Assigned task: Lines in the data below that contain the word "update" are to be copied.

Items from a data source:
-- ==== Sys2Proof/Laws/State.lean ====
section
/-! SUPPORT. What each named update of the state does to each field, by computation, so that no later proof unfolds a record
update. -/

namespace Sys2Proof.Machine

/-! ### acknowledge (60_exceptions.md R115) -/

@[simp] theorem State.acknowledge_width (s : State) : s.acknowledge.width = s.width := rfl
@[simp] theorem State.acknowledge_inAddr (s : State) : s.acknowledge.inAddr = s.inAddr := rfl
@[simp] theorem State.acknowledge_inCount (s : State) : s.acknowledge.inCount = s.inCount := rfl
@[simp] theorem State.acknowledge_outAddr (s : State) : s.acknowledge.outAddr = s.outAddr := rfl
@[simp] theorem State.acknowledge_outCap (s : State) : s.acknowledge.outCap = s.outCap := rfl
@[simp] theorem State.acknowledge_status (s : State) : s.acknowledge.status = { s.status with done := false, err := none } := rfl
@[simp] theorem State.acknowledge_result (s : State) : s.acknowledge.result = 0 := rfl
@[simp] theorem State.acknowledge_ie (s : State) : s.acknowledge.ie = s.ie := rfl
@[simp] theorem State.acknowledge_engine (s : State) : s.acknowledge.engine = s.engine := rfl
@[simp] theorem State.acknowledge_mem (s : State) : s.acknowledge.mem = s.mem := rfl
@[simp] theorem State.acknowledge_platform (s : State) : s.acknowledge.platform = s.platform := rfl
@[simp] theorem State.acknowledge_pending (s : State) : s.acknowledge.pending = s.pending := rfl
@[simp] theorem State.acknowledge_rdata (s : State) : s.acknowledge.rdata = s.rdata := rfl
@[simp] theorem State.acknowledge_mdata (s : State) : s.acknowledge.mdata = s.mdata := rfl
@[simp] theorem State.acknowledge_portLog (s : State) : s.acknowledge.portLog = s.portLog := rfl
@[simp] theorem State.acknowledge_intruded (s : State) : s.acknowledge.intruded = s.intruded := rfl
@[simp] theorem State.acknowledge_draws (s : State) : s.acknowledge.draws = s.draws := rfl
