-- ==== Sys2Proof/Tests/Slice0.lean ====
section
/-! SUPPORT. Tests. First the smoke test of WellFormed and the decoding of words written out from 30_encoding.md R64; then single
steps whose results are those of spec/95_test_vectors.md (the vector is named in each comment); then, for every statement
with hypotheses, a witness that meets them, for each of its clauses. -/

namespace Sys2Proof.Tests

open Sys2Proof.Machine

/-! ### WellFormed: each check refuses an ill-formed term (43_register_access.md R96) -/

theorem test_wf_byte_read : Access.wf (.read 0x0C#6 .byte) = false := by decide
theorem test_wf_half_write : Access.wf (.write 0x0C#6 .half 0#32) = false := by decide
theorem test_wf_burst_read : Access.wf (.read 0x0C#6 .burst) = false := by decide
theorem test_wf_misaligned_read : Access.wf (.read 0x0D#6 .word) = false := by decide
theorem test_wf_misaligned_write : Access.wf (.write 0x3E#6 .word 0#32) = false := by decide
theorem test_wf_admitted : Access.wf (.write 0x3C#6 .word 0#32) = true := by decide
theorem test_wf_every_command : Instr.nop.wf = true ∧ Instr.pack.wf = true ∧ Instr.clear.wf = true := by decide

/-! ### Decoding of words written out bit by bit: MBZ (28 bits), then OP (4 bits) -/

theorem test_decode_nop : decode 0b0000000000000000000000000000_0000#32 = .ok .nop := by decide
theorem test_decode_pack : decode 0b0000000000000000000000000000_0001#32 = .ok .pack := by decide
theorem test_decode_clear : decode 0b0000000000000000000000000000_0010#32 = .ok .clear := by decide
/-- T5. -/
theorem test_decode_reserved_op : decode 0b0000000000000000000000000000_0011#32 = .error .reservedOp := by decide
/-- T6. -/
theorem test_decode_mbz : decode 0b0000000000000000000000000001_0001#32 = .error .mbzSet := by decide
theorem test_decode_mbz_top : decode 0b1000000000000000000000000000_0001#32 = .error .mbzSet := by decide
theorem test_encode_pack : encode .pack = 0x00000001#32 := by decide

/-! ### States of 95_test_vectors.md Scenario A -/

/-- A platform that routes the window and refuses one address. -/
def exPlatform : Config.Platform :=
  { base := 0x40000000#32, selfRouted := true, denied := [⟨.read, 0x9000#32, 1⟩, ⟨.write, 0x9000#32, 1⟩] }

/-- Scenario A programmed, before PACK. -/
def exIdle : State :=
  { State.reset with
    width := 5#32, inAddr := 0x1000#32, inCount := 2#32, outAddr := 0x2000#32, outCap := 2#32
    mem := [(0x1000, 0xAE#8), (0x1001, 0x0D#8)]
    platform := exPlatform }

/-- Scenario A after its first RUN step. -/
def exRun : State :=
  { exIdle with
    status := { busy := true, done := false, err := none }
    engine := { acc := 0x70#8, bitpos := 2#3, idx := 1#32, oidx := 0#32 }
    portLog := [.read 0x1000#32] }

/-- Scenario A after its second RUN step. -/
def exFinish : State :=
  { exIdle with
    status := { busy := true, done := false, err := none }
    engine := { acc := 0x40#8, bitpos := 5#3, idx := 2#32, oidx := 1#32 }
    mem := [(0x1000, 0xAE#8), (0x1001, 0x0D#8), (0x2000, 0x73#8)]
    portLog := [.read 0x1000#32, .read 0x1001#32, .write 0x2000#32 0x73#8] }

/-- Scenario A completed. -/
def exDone : State :=
  { exIdle with status := { busy := false, done := true, err := none }, result := 2#32 }

/-- Scenario A's operands after a completion with BufferTooSmall. -/
def exFailed : State := { exIdle with status := { busy := false, done := true, err := some .bufferTooSmall } }

/-- One RUN step of 95_test_vectors.md section 2.3 from (ACC, BITPOS) with width W and symbol s. -/
def exStep (acc : Byte) (bitpos : BitVec 3) (w : Word) (sym : Byte) : State :=
  { exRun with
    width := w, inCount := 9#32, mem := [(0x1001, sym)]
    engine := { acc := acc, bitpos := bitpos, idx := 1#32, oidx := 0#32 } }

/-- ACC, BITPOS and the byte at OUT_ADDR after the engine's step; 0xEE where nothing is written. -/
def exStepped (s : State) : Option (Byte × BitVec 3 × Byte) :=
  s.engineStep.map fun t => (t.engine.acc, t.engine.bitpos, t.byteAt t.outAddr)

/-! ### NOP, PACK, CLEAR -/

/-- The outcome's STATUS word and RESULT. -/
def exStatus (o : Host.Outcome State Fault Refusal) : Option (Word × Word) :=
  match o with
  | .next t => some (t.status.word, t.result)
  | .fault _ => none
  | .refused _ => none

/-- T1. -/
theorem test_nop_keeps_status : exStatus (exec .nop exDone) = some (0x2#32, 2#32) := by decide
/-- T2. -/
theorem test_clear_acknowledges : exStatus (exec .clear exDone) = some (0x0#32, 0#32) := by decide
/-- T4. -/
theorem test_clear_busy : exStatus (exec .clear exRun) = some (0x1#32, 0#32) := by decide
/-- K11: a product wrapped to 32 bits would accept. -/
theorem test_pack_exact_product :
    exStatus (exec .pack { exDone with width := 8#32, inCount := 0xFFFFFFFF#32, outCap := 0xFFFFFFFE#32 }) =
      some (0xA#32, 0#32) := by decide
/-- K3: no truncation of WIDTH. -/
theorem test_pack_full_width : exStatus (exec .pack { exDone with width := 0x101#32 }) = some (0x6#32, 0#32) := by decide

/-! ### The engine -/

/-- S5. -/
theorem test_run_largest_carry : exStepped (exStep 0xFE#8 0#3 8#32 0xC3#8) = some (0x86#8, 0#3, 0xFF#8) := by decide
/-- S6. -/
theorem test_run_no_write : exStepped (exStep 0xE0#8 4#3 3#32 0x05#8) = some (0xF4#8, 1#3, 0xEE#8) := by decide
/-- S8. -/
theorem test_run_exact_byte : exStepped (exStep 0xE0#8 4#3 5#32 0x1F#8) = some (0x00#8, 7#3, 0xFF#8) := by decide
/-- S10. -/
theorem test_run_carry_one : exStepped (exStep 0xAA#8 0#3 2#32 0x02#8) = some (0x00#8, 6#3, 0xAB#8) := by decide
/-- Scenario A, second RUN step. -/
theorem test_run_scenario_a : exStepped exRun = some (0x40#8, 5#3, 0x73#8) := by decide
/-- Scenario A, FINISH. -/
theorem test_finish_scenario_a :
    exFinish.engineStep.map (fun t => (t.status.word, t.result, t.byteAt 0x2001#32)) = some (0x2#32, 2#32, 0x40#8) := by
  decide
/-- 20_memory.md R48: the input address wraps (95_test_vectors.md Program 4). -/
theorem test_run_wraps :
    exStepped { exStep 0x00#8 7#3 8#32 0x00#8 with inAddr := 0xFFFFFFFF#32, mem := [(0, 0x34#8)] } =
      some (0x00#8, 7#3, 0x34#8) := by decide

Answer to the problem:
/-! SUPPORT. What each named update of the state does to each field, by computation, so that no later proof unfolds a record
update. -/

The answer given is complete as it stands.